If the seating is done“at random,” what is the expected number of married couples that are seated at the same table 

Let X represents the number of married couples that are seated at the same table, and let's define indicator variables Ij as:

$I_j=\{\begin{array}{ll}1,& \text{if}{E}_j\text{occurs}\\ 0,& \text{if}{E}_j\text{does not occur}\end{array}$

Whereby $E_{j,} j=1,2,....,10,$denote the event

$E_{j }=$"j the married couple is at the same table."

Then,

$X=\sum _{j=1}^{10}{I}_j$

and therefore the expected number of married couples that are seated at the same table is,

$E\left[X\right]=E\left[\sum _{j=1}^{10}{I}_j\right]=\sum _{j=1}^{10}E\left[I_j\right]=\sum _{j=1}^{10}P\left\{E_j\right\}\cdot (\ast )$

Consider the next events:

${W_j}^i =$" Woman from j th married couple is at i th table",

${M_j}^i =$" Man from j th married couple is at i th table".

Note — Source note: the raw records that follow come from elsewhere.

-- ==== Sys2Proof/Machine/Bytes.lean ====
section
/-! DEFINITION. Byte order and bit fields: low and high byte, little-endian assembly, nibbles (00_scope.md R5, 20_memory.md R31,
30_encoding.md R57, R59). The one place where the byte order is decided. -/

namespace Sys2Proof.Machine

/-- `lo8(v) = v & 0xFF` (00_scope.md R5). -/
def lo8 (v : Word) : Byte := v.setWidth 8

/-- `hi8(v) = (v >> 8) & 0xFF` (00_scope.md R5). -/
def hi8 (v : Word) : Byte := (v >>> 8).setWidth 8

/-- A 16-bit value as two bytes, low byte first (30_encoding.md R57). -/
def le16 (v : Word) : List Byte := [lo8 v, hi8 v]

/-- The 16-bit value of two bytes, low byte first: `lo | (hi << 8)` (20_memory.md R33, 30_encoding.md R57). -/
def join16 (lo hi : Byte) : Word := lo.setWidth 16 ||| (hi.setWidth 16 <<< 8)

/-- `rd16(x, i)`: the 16-bit value at offset `i` of a byte sequence, absent outside it (00_scope.md R5). -/
def rd16 (x : List Byte) (i : Nat) : Option Word :=
  match x[i]?, x[i + 1]? with
  | some lo, some hi => some (join16 lo hi)
  | _, _ => none

/-- The high nibble `b >> 4` (30_encoding.md R59). -/
def hiNibble (b : Byte) : Nibble := (b >>> 4).setWidth 4

/-- The low nibble `b & 0xF` (30_encoding.md R59). -/
def loNibble (b : Byte) : Nibble := b.setWidth 4

end Sys2Proof.Machine
end

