-- ==== Sys2Proof/Machine/Checksum.lean ====
section
/-! DEFINITION. The checksum algorithm as functions: the nibble step CRC.NIB, the byte step and `crc16`
(40_crc.md R80, R81, R83, R84, R85). -/

namespace Sys2Proof.Machine

/-- `T[idx]`; the index is four bits, so it always selects an entry (30_encoding.md R59, 10_state.md R11). -/
def tableAt (idx : Nibble) : Word := Config.nibbleTable[idx.toNat]'idx.isLt

/-- The index of a nibble step: the top nibble of the register as it is BEFORE the shift, xor the input nibble
(40_crc.md R80, 92_eei_decisions.md D22). -/
def nibIndex (c : Word) (n : Nibble) : Nibble := (c >>> 12).setWidth 4 ^^^ n

/-- CRC.NIB: `nib(c, n) = ((c << 4) & 0xFFFF) XOR T[(c >> 12) XOR n]` (40_crc.md R80). -/
def nib (c : Word) (n : Nibble) : Word := (c <<< 4) ^^^ tableAt (nibIndex c n)

/-- `byte(c, b)`: the high nibble first, then the low nibble (40_crc.md R81). -/
def crcByteStep (c : Word) (b : Byte) : Word := nib (nib c (hiNibble b)) (loNibble b)

/-- `crc16(m)`: the byte steps of `m` in ascending order from 0xFFFF, with no final step (40_crc.md R83, R85). -/
def crc16 (m : List Byte) : Word := m.foldl crcByteStep Config.crcInit

end Sys2Proof.Machine
end

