theorem witness_ResetEventRestoresTable : (doing .reset).todo = .reset :: [] := rfl
theorem witness_CrcSumOfMessage : Memory.getAll (withMessage [1, 2]).ibuf 0 (withMessage [1, 2]).ilen = some [1, 2] := by decide
theorem witness_StreamedChecksumEqualsSum :
    ({ State.reset with todo := streamActions [0x93] } : State).todo = streamActions [0x93] ++ [] ∧
    Memory.getAll (withMessage [0x93]).ibuf 0 (withMessage [0x93]).ilen = some [0x93] := by decide
theorem witness_ChecksumDetectsOneByte : (0x00 : Byte) ≠ 0x01 := by decide
theorem witness_CrcChangedOnlyByCrcUnit :
    outcomeView (fun t => decide (t.crc ≠ (doing (.issue (.command 1))).crc)) (step (doing (.issue (.command 1)))) = some true := by
  decide
theorem witness_CodecIgnoresCrc : isCrcCommand .encRead = false := rfl
/-- The states differ in operands of other rows: OP, IBUF and ILEN for ENC.READ, a byte at ILEN for CRC.SUM. -/
theorem witness_ResultsDependOnOperandsOnly :
    sameRowOperands .encRead State.reset { withMessage [1] with op := 7, crc := 0, status := 3 } ∧
    sameRowOperands .crcSum (withMessage [1]) { withMessage [1, 2] with ilen := 1, crc := 0 } :=
  ⟨⟨rfl, rfl⟩, rfl, fun a ha => by
    have h1 : a < 1 := ha
    obtain rfl : a = 0 := by omega
    decide⟩
/-- The failing clause at the smallest failing size for this OBUF_CAP. -/
theorem witness_EncFrameBuildsFrame_tooLong :
    65535 < 5 + ({ withMessage [1] with cfg := ⟨9, 7⟩ } : State).ilen + 2 ∨
    ({ withMessage [1] with cfg := ⟨9, 7⟩ } : State).cfg.obufCap < 5 + ({ withMessage [1] with cfg := ⟨9, 7⟩ } : State).ilen + 2 := by
  decide
/-- The building clause at the largest size for this OBUF_CAP. -/
theorem witness_EncFrameBuildsFrame :
    5 + ({ withMessage [1] with cfg := ⟨9, 8⟩ } : State).ilen + 2 ≤ 65535 ∧
    5 + ({ withMessage [1] with cfg := ⟨9, 8⟩ } : State).ilen + 2 ≤ ({ withMessage [1] with cfg := ⟨9, 8⟩ } : State).cfg.obufCap ∧
    Memory.getAll (withMessage [1]).ibuf 0 (withMessage [1]).ilen = some [1] := by decide
/-- Both clauses at the values where they meet, OBUF_CAP 11 and 10. -/
theorem witness_EncReadBuildsRequest :
    11 ≤ ({ State.reset with cfg := ⟨20, 11⟩ } : State).cfg.obufCap ∧ ({ State.reset with cfg := ⟨19, 10⟩ } : State).cfg.obufCap < 11 := by
  decide
/-- One entry of ENT as the hypotheses ask for it. -/
theorem witness_EncWriteBuildsRequest :
    [(⟨0x0017, 1, [0x01]⟩ : DcbEntry)].length = (withEntries [⟨0x0017, 1, [0x01]⟩]).ecnt.toNat ∧
    (∀ j e, [(⟨0x0017, 1, [0x01]⟩ : DcbEntry)][j]? = some e →
      Memory.get (withEntries [⟨0x0017, 1, [0x01]⟩]).entPos j = some e.position ∧
      Memory.get (withEntries [⟨0x0017, 1, [0x01]⟩]).entLen j = some e.length ∧
      Memory.getAll (withEntries [⟨0x0017, 1, [0x01]⟩]).entVal (255 * j) e.length.toNat = some e.value) ∧
    5 + 5 + 2 ≤ 65535 ∧ 5 + 5 + 2 ≤ (withEntries [⟨0x0017, 1, [0x01]⟩]).cfg.obufCap := by
  refine ⟨by decide, fun j e h => ?_, by decide, by decide⟩
  cases j with
  | zero => simp only [List.getElem?_cons_zero, Option.some.injEq] at h; subst h; decide
  | succ j => simp at h
/-- The failing clause of ENC.WRITE: the empty write needs 8 bytes. -/
theorem witness_EncWriteBuildsRequest_tooLong :
    65535 < 5 + 1 + 2 ∨ ({ withEntries [] with cfg := ⟨16, 7⟩ } : State).cfg.obufCap < 5 + 1 + 2 := by decide
theorem witness_WriteRefusalsInOrder :
    255 < (List.replicate 256 (⟨0, 1, []⟩ : DcbEntry)).length ∧ [(⟨0, 1, []⟩ : DcbEntry)].length ≤ 255 ∧
    (∃ e ∈ [(⟨0, 1, []⟩ : DcbEntry)], e.value.length ≠ e.length.toNat) ∧
    (∀ e ∈ [(⟨0, 1, [7]⟩ : DcbEntry)], e.value.length = e.length.toNat) ∧
    (Config.mk 9 11).obufCap < 8 + ([(⟨0, 1, [7]⟩ : DcbEntry)].map fun e => 3 + e.length.toNat).sum := by
  exact ⟨by rw [List.length_replicate]; omega, by decide, by decide, by decide, by decide⟩
theorem witness_EmittedFramesMeetInvariants :
    isEncoderCommand .encRead = true ∧ outcomeView State.status (exec .encRead State.reset) = some 0 ∧
    outcomeView State.status (exec .encWrite (withEntries [⟨0x0017, 1, [0x01]⟩])) = some 0 := by decide
/-- A failing encoder command goes on too. -/
theorem witness_EncoderFrame :
    isEncoderCommand .encRead = true ∧
    outcomeView State.status (exec .encRead { State.reset with cfg := ⟨19, 10⟩ }) = some 0x10 := by decide
theorem witness_PseudoInstructionsExpand :
    ({ withMessage [0x00, 0x00, 0xFF, 0xFF] with op := 0x93 } : State).pin = State.reset.pin ∧
    Memory.getAll (withMessage [0x00, 0x00, 0xFF, 0xFF]).ibuf 0 (withMessage [0x00, 0x00, 0xFF, 0xFF]).ilen =
      some [0x00, 0x00, 0xFF, 0xFF] ∧
    (withEntries [⟨0x0017, 1, [0x01]⟩]).entries = some [⟨0x0017, 1, [0x01]⟩] ∧
    Memory.getAll (withMessage [0x01, 0x17, 0x00, 0x01, 0x01]).ibuf 0 (withMessage [0x01, 0x17, 0x00, 0x01, 0x01]).ilen =
      some ((withEntries [⟨0x0017, 1, [0x01]⟩]).ecnt ::
        [(⟨0x0017, 1, [0x01]⟩ : DcbEntry)].flatMap fun e => le16 e.position ++ [e.length] ++ e.value) := by decide
/-- The four clauses of DEC.PARSE: V-DEC-5, V-DEC-11, V-DEC-16, and the smallest accepted frame V-DEC-2. -/
theorem witness_DecParseChecksInOrder :
    ([0x93, 0x0B, 0x00, 0xD2, 0x04, 0x00, 0x00, 0xFF, 0xFF, 0x28, 0xB4] : List Byte)[0]? ≠ some 0x94 ∧
    ((withMessage [0x94, 0x08, 0x00, 0x00, 0x00, 0x00, 0x38, 0xC4]).ilen < 9) ∧
    crc16 (response.take 11) ≠ 0x470C ∧ rd16 (response.take 11 ++ [0x0C, 0x47]) 11 = some 0x470C ∧
    (withMessage [0x94, 0x09, 0x00, 0x00, 0x00, 0x00, 0x00, 0x68, 0xE4]).cfg.ok = true ∧
    rd16 [0x94, 0x09, 0x00, 0x00, 0x00, 0x00, 0x00, 0x68, 0xE4] 1 = some 9 ∧
    rd16 [0x94, 0x09, 0x00, 0x00, 0x00, 0x00, 0x00, 0x68, 0xE4] 7 =
      some (crc16 ([0x94, 0x09, 0x00, 0x00, 0x00, 0x00, 0x00, 0x68, 0xE4].take 7)) := by decide
/-- The three clauses at ILEN 0, 2 and 8. -/
theorem witness_ShortFramesRejected :
    (withMessage []).ilen = 0 ∧ (withMessage [0x94, 0x02]).ilen = 2 ∧ Memory.get (withMessage [0x94, 0x02]).ibuf 0 = some 0x94 ∧
    (withMessage [0x94, 0x08, 0x00, 0x00, 0x00, 0x00, 0x38, 0xC4]).ilen = 8 ∧
    Memory.get16 (withMessage [0x94, 0x08, 0x00, 0x00, 0x00, 0x00, 0x38, 0xC4]).ibuf 1 = some (BitVec.ofNat 16 8) := by decide
theorem witness_DecParseFrame :
    outcomeView State.status (exec .decParse (withMessage response)) = some 0 ∧
    outcomeView State.status (exec .decParse (withMessage [0x95])) = some 1 := by decide
/-- V-RT-2, the shortest payload that parses back, built by ENC.FRAME and put into IBUF; with V-RT-4 and V-RT-6 for the others. -/
theorem witness_BuildThenParseRoundTrip :
    frameOf (exec .encFrame { withMessage [0x00, 0x00] with op := 0x94, pin := 0xFFFF }) =
      some (0, Memory.getAll (withMessage [0x94, 0x09, 0x00, 0xFF, 0xFF, 0x00, 0x00, 0xA8, 0x60]).ibuf 0 9) ∧
    frameOf (exec .encFrame { withMessage [0x01] with op := 0x94, pin := 0x0007 }) =
      some (0, Memory.getAll (withMessage [0x94, 0x08, 0x00, 0x07, 0x00, 0x01, 0x89, 0x51]).ibuf 0 8) ∧
    frameOf (exec .encFrame { withMessage [0x00, 0x00, 0xFF, 0xFF] with op := 0x93, pin := 0x04D2 }) =
      some (0, Memory.getAll (withMessage [0x93, 0x0B, 0x00, 0xD2, 0x04, 0x00, 0x00, 0xFF, 0xFF, 0x28, 0xB4]).ibuf 0 11) := by
  decide
/-- Offsets 0, 2 and 3 of an accepted frame, where the three kinds meet. -/
theorem witness_MutatedFrameRejected :
    outcomeView State.status (exec .decParse (withMessage response)) = some 0 ∧ 3 < (withMessage response).ilen ∧
    [0, 1, 2, 3, 12].map (Memory.get (withMessage response).ibuf) = [some 0x94, some 0x0D, some 0x00, some 0xD2, some 0x0C] := by
  decide
theorem witness_ResponseRegistersFollowParse :
    outcomeView State.status (step { withMessage response with todo := [.issue (.command 0x07)] }) = some 0 ∧
    outcomeView State.status (step (doing (.issue (.wire [])))) = some 1 ∧ goesOn (step (doing .reset)) = true ∧
    outcomeView State.parsed (step (doing (.issue (.command 0x00)))) = some none ∧
    (doing (.readReg .rCode)).parsed = none := by decide
theorem witness_ReadRequestFrameRejected :
    ([0x93] ++ le16 0x000B ++ le16 0x04D2 ++ [0x00, 0x00, 0xFF, 0xFF] ++ le16 0xB428).length ≤ State.reset.cfg.ibufCap := by decide
theorem witness_WriteRequestFrameRejected :
    ([0xA3] ++ le16 0x0008 ++ le16 0x04D2 ++ [0x00] ++ le16 0xE4C5).length ≤ State.reset.cfg.ibufCap := by decide
theorem witness_ReadResponseFrameAccepted :
    State.reset.cfg.ok = true ∧
    (0x0009 : Word).toNat = ([0x94] ++ le16 0x0009 ++ le16 0 ++ le16 0 ++ ([] : List Byte) ++ le16 0xE468).length ∧
    (0xE468 : Word) = crc16 ([0x94] ++ le16 0x0009 ++ le16 0 ++ le16 0 ++ ([] : List Byte)) := by decide
theorem witness_ReadResponseFrameRejected :
    (0x000A : Word).toNat ≠ ([0x94] ++ le16 0x000A ++ le16 0 ++ le16 0 ++ ([] : List Byte) ++ le16 0).length ∧
    (0x68E4 : Word) ≠ crc16 ([0x94] ++ le16 0x0009 ++ le16 0 ++ le16 0 ++ ([] : List Byte)) := by decide
/-- Both clauses, where they meet: a frame of IBUF_CAP bytes and one byte more. -/
theorem witness_ReceivedFrameRunsDecParse :
    [0x95, 0x00].length ≤ ({ State.reset with cfg := ⟨2, 2⟩ } : State).cfg.ibufCap ∧
    ({ State.reset with cfg := ⟨2, 2⟩ } : State).cfg.ibufCap < [0x95, 0x00, 0x00].length := by decide
theorem witness_DecodeOfEncode : (Instr.writeReq 0 0 [⟨0x0102, 0, []⟩] 0).encodable = true := by decide
theorem witness_EncodeOfDecode : decode (.wire [0x94, 0, 0, 1, 2, 3, 4, 5, 6]) = .ok (.readRsp 0 0x0201 0x0403 [] 0x0605) := by decide
theorem witness_CommandWordsDecode : (0x08 : Byte) = 0x03 ∨ 8 ≤ (0x08 : Byte).toNat := by decide
theorem witness_FieldsLittleEndian : ([0xD2, 0x04] : List Byte)[0]? = some 0xD2 ∧ ([0xD2, 0x04] : List Byte)[0 + 1]? = some 0x04 := by decide
theorem witness_StepRunsDecodedInstruction :
    (doing (.issue (.command 0x07))).todo = .issue (.command 0x07) :: [] ∧ decode (.command 0x07) = .ok .decParse ∧
    (doing (.issue (.wire response))).todo = .issue (.wire response) :: [] ∧
    decode (.wire response) = .ok (.readRsp 0x000D 0x04D2 0x0004 [0x09, 0x08, 0x07, 0x06] 0x0C47) := by decide
theorem witness_UndefinedCommandWord : (doing (.issue (.command 0x08))).todo = .issue (.command 0x08) :: [] ∧ 8 ≤ (0x08 : Byte).toNat := by
  decide
/-- ILEN at IBUF_CAP and one beyond it. -/
theorem witness_HostRegisterWrites :
    (doing (.writeIlen 65535)).todo = .writeIlen 65535 :: [] ∧ 65535 ≤ (doing (.writeIlen 65535)).cfg.ibufCap ∧
    (doing (.writeIlen 65536)).cfg.ibufCap < 65536 ∧ (doing (.writePin 0x04D2)).todo = .writePin 0x04D2 :: [] := by decide
/-- The last address of each space and the first beyond it. -/
theorem witness_HostBufferWrites :
    65534 < (doing (.writeIbuf 65534 1)).cfg.ibufCap ∧ (doing (.writeIbuf 65535 1)).cfg.ibufCap ≤ 65535 ∧
    (doing (.writeEntVal 254 254 1)).todo = .writeEntVal 254 254 1 :: [] ∧
    (doing (.writeEntVal 254 255 1)).todo = .writeEntVal 254 255 1 :: [] := by decide
theorem witness_LineCrcSumChecksums :
    [0x41].length ≤ State.reset.cfg.ibufCap ∧
    ({ State.reset with todo := lineActions (.crcSum [0x41]) } : State).todo = lineActions (.crcSum [0x41]) ++ [] := by decide
theorem witness_LineEncWriteBuilds :
    (∀ e ∈ [(⟨0x0017, 1, [0x01]⟩ : DcbEntry)], e.value.length = e.length.toNat) ∧
    8 + ([(⟨0x0017, 1, [0x01]⟩ : DcbEntry)].map fun e => 3 + e.length.toNat).sum ≤ State.reset.cfg.obufCap ∧
    lineActions (.encWrite 0x04D2 [⟨0x0017, 1, [0x01]⟩]) =
      [.writePin 0x04D2, .writeEntPos 0 0x0017, .writeEntLen 0 1, .writeEntVal 0 0 0x01, .writeEcnt 1, .issue (.command 0x06)] := by
  decide
theorem witness_LineDecParseIsReceivedFrame :
    response.length ≤ State.reset.cfg.ibufCap ∧
    ({ State.reset with todo := lineActions (.decParse response) } : State).todo = lineActions (.decParse response) ++ [] := by decide
theorem witness_HostReadsChangeNothing :
    outcomeView State.seen (step (doing (.readReg .crc))) = some [0xFFFF] ∧
    outcomeView State.seen (step { State.reset with obuf := bufferOf [7], olen := 1, todo := [.readObuf 0] }) = some [7] := by decide
/-- The last valid byte of OBUF and the first beyond it. -/
theorem witness_HostReadsWithoutNumber :
    ({ State.reset with obuf := bufferOf [7, 8], olen := 2 } : State).olen ≤ 2 ∧
    1 < ({ State.reset with obuf := bufferOf [7, 8], olen := 2 } : State).olen ∧
    ({ State.reset with obuf := bufferOf [7, 8], olen := 2 } : State).Inv ∧
    (doing (.readReg .status)).parsed = none ∧ HostReg.status ≠ .rCount ∧
    HostReg.rLen ≠ .cmd ∧ (some (⟨0x94, 9, 0, 0⟩ : RespHeader)).isSome = true :=
  ⟨by decide, by decide,
    ⟨by decide, by decide, by decide, by decide, by decide, by decide, by decide, by decide, by decide, by decide, by decide,
      by decide, by decide, by decide, by decide, fun h hh => by simp [State.reset] at hh⟩,
    rfl, by decide, by decide, rfl⟩
theorem witness_FinalStateStays : State.reset.todo = [] := rfl
theorem witness_UnwrittenOperandRefused :
    (0 < ({ State.reset with ilen := 1 } : State).ilen ∧ Memory.get ({ State.reset with ilen := 1 } : State).ibuf 0 = none ∧
      ({ State.reset with ilen := 1 } : State).ilen + 7 ≤ 65535) ∧
    outcomeView State.status (exec .decParse { withMessage [0x95] with ilen := 2 }) = some 1 ∧
    Memory.get ({ withMessage [0x94] with ilen := 3 } : State).ibuf 1 = none ∧
    (Memory.get ({ withMessage [0x94, 0x09, 0x00] with ilen := 9 } : State).ibuf 8 = none ∧
      (0x09 : Byte).toNat + 256 * (0x00 : Byte).toNat = 9) ∧
    (0 < ({ State.reset with ecnt := 1 } : State).ecnt.toNat ∧ Memory.get ({ State.reset with ecnt := 1 } : State).entPos 0 = none) := by
  decide
theorem witness_StatusCodesByCommand :
    outcomeView State.status (exec .crcInit State.reset) = some 0 ∧ outcomeView State.status (exec .encWrite State.reset) = some 0 ∧
    outcomeView State.status (exec .decParse State.reset) = some 1 ∧
    decode (.command 0x03) = .error (.undefinedCommand 0x03) := by decide
theorem witness_FailureWritesNothingElse :
    isCommand .decParse = true ∧ outcomeView State.status (exec .decParse State.reset) = some 1 ∧
    decode (.command 0x03) = .error (.undefinedCommand 0x03) ∧ goesOn (step (doing (.issue (.command 0x03)))) = true := by decide
theorem witness_CrcNeverFails :
    outcomeView State.status (exec .crcSum State.reset) = some 0 ∧
    outcomeView State.status (exec .encRead { State.reset with cfg := ⟨19, 10⟩ }) = some 0x10 := by decide
theorem witness_FailureNotSticky : isCommand .crcByte = true := rfl
theorem witness_CommandsKeepOperands : isCommand .crcSum = true ∧ goesOn (exec .crcSum State.reset) = true := by decide
theorem witness_InvariantKeptByStep : State.reset.Inv ∧ goesOn (step State.reset) = true :=
  ⟨⟨by decide, by decide, by decide, by decide, by decide, by decide, by decide, by decide, by decide, by decide, by decide,
      by decide, by decide, by decide, by decide, fun h hh => by simp [State.reset] at hh⟩, by decide⟩
theorem witness_NoCommandFaults : State.reset.Inv ∧ isCommand .decParse = true :=
  ⟨witness_InvariantKeptByStep.1, rfl⟩
/-- A command and a received frame that both write, in the smallest instance that holds them. -/
theorem witness_WritesStayInBuffers :
    outcomeView (fun t => (Memory.get t.obuf 10, t.olen)) (exec .encRead { State.reset with cfg := ⟨9, 11⟩ }) = some (some 0x12, 11) ∧
    outcomeView (fun t => (Memory.get t.ibuf 8, t.ilen)) (exec (.readRsp 9 0 0 [] 0xE468) { State.reset with cfg := ⟨9, 0⟩ }) =
      some (some 0xE4, 9) := by decide
/-- The first element beyond each valid length: IBUF[ILEN], entry ECNT, VAL[LEN] of entry 0. -/
theorem witness_NothingBeyondValidLengthRead :
    isCommand .encWrite = true ∧ (withMessage [1]).ilen ≤ 1 ∧ (withEntries [⟨0x0017, 1, [0x01]⟩]).ecnt.toNat ≤ 1 ∧
    Memory.get (withEntries [⟨0x0017, 1, [0x01]⟩]).entLen 0 = some 1 ∧ (1 : Byte).toNat ≤ 1 := by decide
theorem witness_ReceivedFrameCompletes :
    isCommand (.readRsp 9 0 0 [] 0xE468) = false ∧ State.reset.cfg.ok = true ∧
    (wireBytes (.readRsp 9 0 0 [] 0xE468)).length ≤ State.reset.cfg.ibufCap := by decide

 Assume that the seating is done at random. Since there are 5 different tables, with 4 seats at each table, we have: 

$P\left\{E_j\right\}=P\{"j\text{th married couple is at 1st table}"\}$

$+\cdots +P\{"j\text{th married couple is at}5\text{th table}"\}=$

$P\left\{W_j^1\right\}P\{M_j^1\mid W_j^1\}+P\left\{W_j^2\right\}P\{M_j^2\mid W_j^2\}+\cdots +P\left\{W_j^5\right\}P\{M_j^5\mid W_j^5\}=$

$\frac{4}{20}\left(\frac{3}{19}\right)+\frac{4}{20}\left(\frac{3}{19}\right)+\cdots +\frac{4}{20}\left(\frac{3}{19}\right)=\frac{3}{19}$

$\text{According to}(\ast )\text{we get:}$

$E\left[X\right]=10\left(\frac{3}{19}\right)=\frac{\mathbf{30}}{\mathbf{19}}$

If the seating is done“at random,”  the expected number of married couples that are seated at the same table  = $\frac{30}{19}$

If $2$ men and $2$ women are randomly chosen to be seated at each table, what is the expected number of married couples that are seated at the same table

Now, assume that $2$ men and $2$ women are randomly chosen to be seated at each table. We will consider $2$ men and $2$ women as two different objects. Therefore, with this consideration, instead of $20$ spots, we now have $10$ spots at $5$ different tables, $2$ spots at each table. Therefore, since we have $5$ 'pairs' of $2$ men and $5$ 'pairs' of $2$ women, we get:

$P\left\{E_j\right\}=P\{"j\text{th married couple is at 1st table}"\}$$+\cdots +P\{"j\text{th married couple is at}5\text{th table}"\}=$

$P\left\{W_j^1\right\}P\{M_j^1\mid W_j^1\}+P\left\{W_j^2\right\}P\{M_j^2\mid W_j^2\}+\cdots +P\left\{W_j^5\right\}P\{M_j^5\mid W_j^5\}=$

$\frac{2}{10}\left(\frac{1}{5}\right)+\frac{2}{10}\left(\frac{1}{5}\right)+\cdots +\frac{2}{10}\left(\frac{1}{5}\right)=\frac{1}{5}$

$\text{According to}(\ast )\text{we obtain:}$

$E\left[X\right]=10\left(\frac{1}{5}\right)=\mathbf{2}$

If $2$ men and $2$ women are randomly chosen to be seated at each table, the expected number of married couples that are seated at the same table is $2$